Panel 3: Schema Design With Document-Oriented Databases
While the panel itself was not superbly moderated (Durran seemed emotionless which is not what I expected in the least), the content was solid and the panelists well spoken, diverse, and on point. At this stage of the NoSQL movement, definitions are so important hence having the distinction made right off the bat differentiating document and key value stores was helpful; even if the panelists were not in complete accord. The short of it, Riak, Mongo, and CouchDB approach storage slightly differently, each with pros and cons, each with their own way of accomplishing common tasks. I especially loved the comments about using the right tool for the job (in response to a question about building an inverted index off a document-oriented database).
Panel 4: The Evolution of the Graph Data Structure from Research to Production
While modeling data in graph form is incredibly intuitive and natural, the storage end of the equation still feels academic. The panel title suggested the focus would be on real world implementations. Unfortunately, the moderator and panelists focused elsewhere. No question about it though, this is certainly a space to watch in the coming years.
My Guess What The Landscape Will Look Like 12-18 Months Out
- Cassandra is poised to be the front runner in the distributed column storage space (with Hbase at a close second). Maybe it's the big name companies adopting it (Facebook, Twitter, Digg, Reddit, Rackspace) but it seems to be grabbing the most attention right now. Lots of activity both on the core code base and, as important if not more in terms of adoption, the tooling around it; lots of open source libraries being released into the wild. I would not be surprised to see Rackspace offer Cassandra as a service. It seems like a good fit and opportunity for them. If not Rackspace, then a 3rd party altogether in the same vein as MongoHQ and Cloudant offering Mongo and CouchDB services respectively.

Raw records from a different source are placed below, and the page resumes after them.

-- ==== Sys2Proof/Tests/Slice0.lean ====
section
/-! SUPPORT. The model's own tests. The expected values come from the guide's rules, tables and worked sequences, named
in each test's comment. Below them stands a witness for the hypotheses of every statement. -/

namespace Sys2Proof.Tests

open Sys2Proof.Machine

/-! ## Small states -/

/-- The next state of a command. -/
def nextOf (c : Instr) (s : State) : State :=
  match exec c s with
  | .next t => t
  | .fault _ => s
  | .refused _ => s

/-- A frame with token 11h. -/
def frame (kind : Byte) (p : List Byte) : Frame := { kind := kind, token := 0x11, payload := p }

/-- The state with one request waiting. -/
def asked (kind : Byte) (p : List Byte) (s : State) : State := s.withLink { s.link with inbound := [frame kind p] }

/-- The payload of the newest reply. -/
def lastReply (s : State) : List Byte :=
  match s.link.replies.getLast? with
  | some r => r.payload
  | none => []

/-- An enabled VOLT channel with a range setting, in NORMAL mode, settle 5 ms. -/
def volt (range : RangeSetting) (remembered : Nat) : Channel :=
  { Channel.reset with enabled := true, range := range, remembered := remembered }

/-- A step of some samples at point 0. -/
def stepOf (samples : Nat) (mean mark : Bool) : Step := { channel := 0, samples := samples, mean := mean, mark := mark }

/-- Every point on one channel record, and a list of two equal steps. -/
def rack (c : Channel) (st : Step) : State :=
  { State.reset with table := Vector.replicate 24 c, list := [st, st] }

/-- The scan in some state at sample 1 of step 0 of pass 1, with the rail READY. -/
def scanning (scan : ScanState) (c : Channel) (st : Step) : State :=
  { rack c st with
    rail := { Rail.off with state := .ready }
    seq := { Sequencer.reset with scan := scan, pass := 1, sample := 1, cont := some .measure } }

/-- DEINTEGRATE of a NORMAL VOLT conversion on a range, with a crossing to come or none. -/
def converting (crossing : Option Nat) (polarity : Polarity) : Converter :=
  { Converter.idle with phase := .deintegrate, function := some .volt, mode := some .normal, polarity := polarity,
                        offsetStored := true, crossing := crossing }

/-- The same scan with the matrix connected to point 0 on a VOLT range and its conversion in DEINTEGRATE. -/
def measuring (scan : ScanState) (c : Channel) (st : Step) (range : Nat) (crossing : Option Nat) : State :=
  { scanning scan c st with
    matrix := { Matrix.settleOn { channel := 0, function := .volt, range := range, settle := 5 } with
      phase := .connected }
    conv := converting crossing .positive
    ranging := { sampleRange := some range, changes := 0, lock := none } }

/-- A record with a sequence number. -/
def numbered (n : Nat) : Record :=
  { seq := BitVec.ofNat 16 n, pass := 1, step := 0, channel := 0, sample := 1, function := some .volt, range := 1,
    flags := RecordFlags.none, count := 2468, value := 1234000, time := 548 }

/-- Some consecutive records from a sequence number on, all with or all without the sent mark. -/
def records (first n : Nat) (sent : Bool) : List Queued :=
  (List.range n).map fun i => { record := numbered (first + i), sent := sent }

/-- The sequence numbers in the list. -/
def numbers (s : State) : List Nat := s.queue.list.map fun e => e.record.seq.toNat

/-- A queue with a list and a next sequence number. -/
def queued (list : List Queued) (staged : Option Record) (next : Nat) (s : State) : State :=
  s.withQueue { list := list, staged := staged, nextSeq := BitVec.ofNat 16 next }

/-- The stream ON with W = 4 and some records in flight. -/
def streaming (inFlight timeouts : Nat) (s : State) : State :=
  s.withStream { state := .on, window := 4, inFlight := inFlight, timer := if inFlight = 0 then none else some 0,
                 timeouts := timeouts }

/-! ## Well-formedness and the table's words -/

theorem test_wellformed_refuses_a_negative_resistance :
    Instr.WellFormed (.integrateEnd { microvolts := 0, ohms := .resistance (-1) }) = false := by decide

theorem test_wellformed_accepts_a_resistance :
    Instr.WellFormed (.integrateEnd { microvolts := -50000, ohms := .resistance 6250 }) = true := by decide

theorem test_no_word_spells_a_command : decodeTableWord 8 0x21 = none := by decide

theorem test_withFetchWord_changes_nothing : (State.reset.withFetchWord 8 0x21).pending = [] := by decide

/-! ## Frames and encodings (chapters 10 and 11) -/

set_option maxRecDepth 8000 in
/-- R173: the CRC of "123456789" is 29B1h. -/
theorem test_crc_check_value : crc [0x31, 0x32, 0x33, 0x34, 0x35, 0x36, 0x37, 0x38, 0x39] = 0x29B1 := by decide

- Mongo is maturing very rapidly. 10gen is doing a fantastic job advocating. The Ruby community is embracing it wholeheartedly. I would not be surprised to see it become the forerunner in the document-oriented database world if it isn't already.
- 2010 will be a very good year for document-oriented databases. The technology is mature today and will only get better. Installation and adoption costs are minimal as compared with other NoSQL stores. Hosted services are emerging (Cloudant, MongoHQ) lowering the barrier to entry as well.
- Debate aside, I suspect we will see numerous ORMs surface around a lot of these stores. The Hashrocket guys showcased MongoDoc which has an ActiveRecord feel. I'm sure we'll see at least one for Cassandra open sourced from Digg or the like.